§ **Work request**:
Go over the entries below line by line, copying each one that contains the word "params".

§ **Source data**:
BEGIN

/-! ### raisePrefix -/

@[simp] theorem State.raisePrefix_regs (s : State) (b : Byte) : (s.raisePrefix b).regs = s.regs := rfl
@[simp] theorem State.raisePrefix_segs (s : State) (b : Byte) : (s.raisePrefix b).segs = s.segs := rfl
@[simp] theorem State.raisePrefix_ip (s : State) (b : Byte) : (s.raisePrefix b).ip = s.ip := rfl
@[simp] theorem State.raisePrefix_flags (s : State) (b : Byte) : (s.raisePrefix b).flags = s.flags := rfl
@[simp] theorem State.raisePrefix_segOverride (s : State) (b : Byte) : (s.raisePrefix b).segOverride = s.segOverride := rfl
@[simp] theorem State.raisePrefix_rep (s : State) (b : Byte) : (s.raisePrefix b).rep = s.rep := rfl
@[simp] theorem State.raisePrefix_lock (s : State) (b : Byte) : (s.raisePrefix b).lock = s.lock := rfl
@[simp] theorem State.raisePrefix_opCs (s : State) (b : Byte) : (s.raisePrefix b).opCs = s.opCs := rfl
@[simp] theorem State.raisePrefix_opIp (s : State) (b : Byte) : (s.raisePrefix b).opIp = s.opIp := rfl
@[simp] theorem State.raisePrefix_halted (s : State) (b : Byte) : (s.raisePrefix b).halted = s.halted := rfl
@[simp] theorem State.raisePrefix_irq (s : State) (b : Byte) : (s.raisePrefix b).irq = s.irq := rfl
@[simp] theorem State.raisePrefix_bus (s : State) (b : Byte) : (s.raisePrefix b).bus = s.bus := rfl
@[simp] theorem State.raisePrefix_draws (s : State) (b : Byte) : (s.raisePrefix b).draws = s.draws := rfl
@[simp] theorem State.raisePrefix_params (s : State) (b : Byte) : (s.raisePrefix b).params = s.params := rfl
@[simp] theorem State.raisePrefix_busInstalled (s : State) (b : Byte) : (s.raisePrefix b).busInstalled = s.busInstalled := rfl

/-! ### decodedMem -/

@[simp] theorem State.decodedMem_regs (s : State) (p : MemOp) : (s.decodedMem p).regs = s.regs := by unfold State.decodedMem; split <;> rfl
@[simp] theorem State.decodedMem_segs (s : State) (p : MemOp) : (s.decodedMem p).segs = s.segs := by unfold State.decodedMem; split <;> rfl
@[simp] theorem State.decodedMem_ip (s : State) (p : MemOp) : (s.decodedMem p).ip = s.ip := by unfold State.decodedMem; split <;> rfl
@[simp] theorem State.decodedMem_flags (s : State) (p : MemOp) : (s.decodedMem p).flags = s.flags := by unfold State.decodedMem; split <;> rfl
@[simp] theorem State.decodedMem_rep (s : State) (p : MemOp) : (s.decodedMem p).rep = s.rep := by unfold State.decodedMem; split <;> rfl
@[simp] theorem State.decodedMem_lock (s : State) (p : MemOp) : (s.decodedMem p).lock = s.lock := by unfold State.decodedMem; split <;> rfl
@[simp] theorem State.decodedMem_opCs (s : State) (p : MemOp) : (s.decodedMem p).opCs = s.opCs := by unfold State.decodedMem; split <;> rfl
@[simp] theorem State.decodedMem_opIp (s : State) (p : MemOp) : (s.decodedMem p).opIp = s.opIp := by unfold State.decodedMem; split <;> rfl
@[simp] theorem State.decodedMem_halted (s : State) (p : MemOp) : (s.decodedMem p).halted = s.halted := by unfold State.decodedMem; split <;> rfl
@[simp] theorem State.decodedMem_faultRec (s : State) (p : MemOp) : (s.decodedMem p).faultRec = s.faultRec := by unfold State.decodedMem; split <;> rfl
@[simp] theorem State.decodedMem_irq (s : State) (p : MemOp) : (s.decodedMem p).irq = s.irq := by unfold State.decodedMem; split <;> rfl
@[simp] theorem State.decodedMem_bus (s : State) (p : MemOp) : (s.decodedMem p).bus = s.bus := by unfold State.decodedMem; split <;> rfl
@[simp] theorem State.decodedMem_draws (s : State) (p : MemOp) : (s.decodedMem p).draws = s.draws := by unfold State.decodedMem; split <;> rfl
@[simp] theorem State.decodedMem_params (s : State) (p : MemOp) : (s.decodedMem p).params = s.params := by unfold State.decodedMem; split <;> rfl
@[simp] theorem State.decodedMem_busInstalled (s : State) (p : MemOp) : (s.decodedMem p).busInstalled = s.busInstalled := by unfold State.decodedMem; split <;> rfl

END

§ **Output of the task**:
@[simp] theorem State.raisePrefix_params (s : State) (b : Byte) : (s.raisePrefix b).params = s.params := rfl
@[simp] theorem State.decodedMem_params (s : State) (p : MemOp) : (s.decodedMem p).params = s.params := by unfold State.decodedMem; split <;> rfl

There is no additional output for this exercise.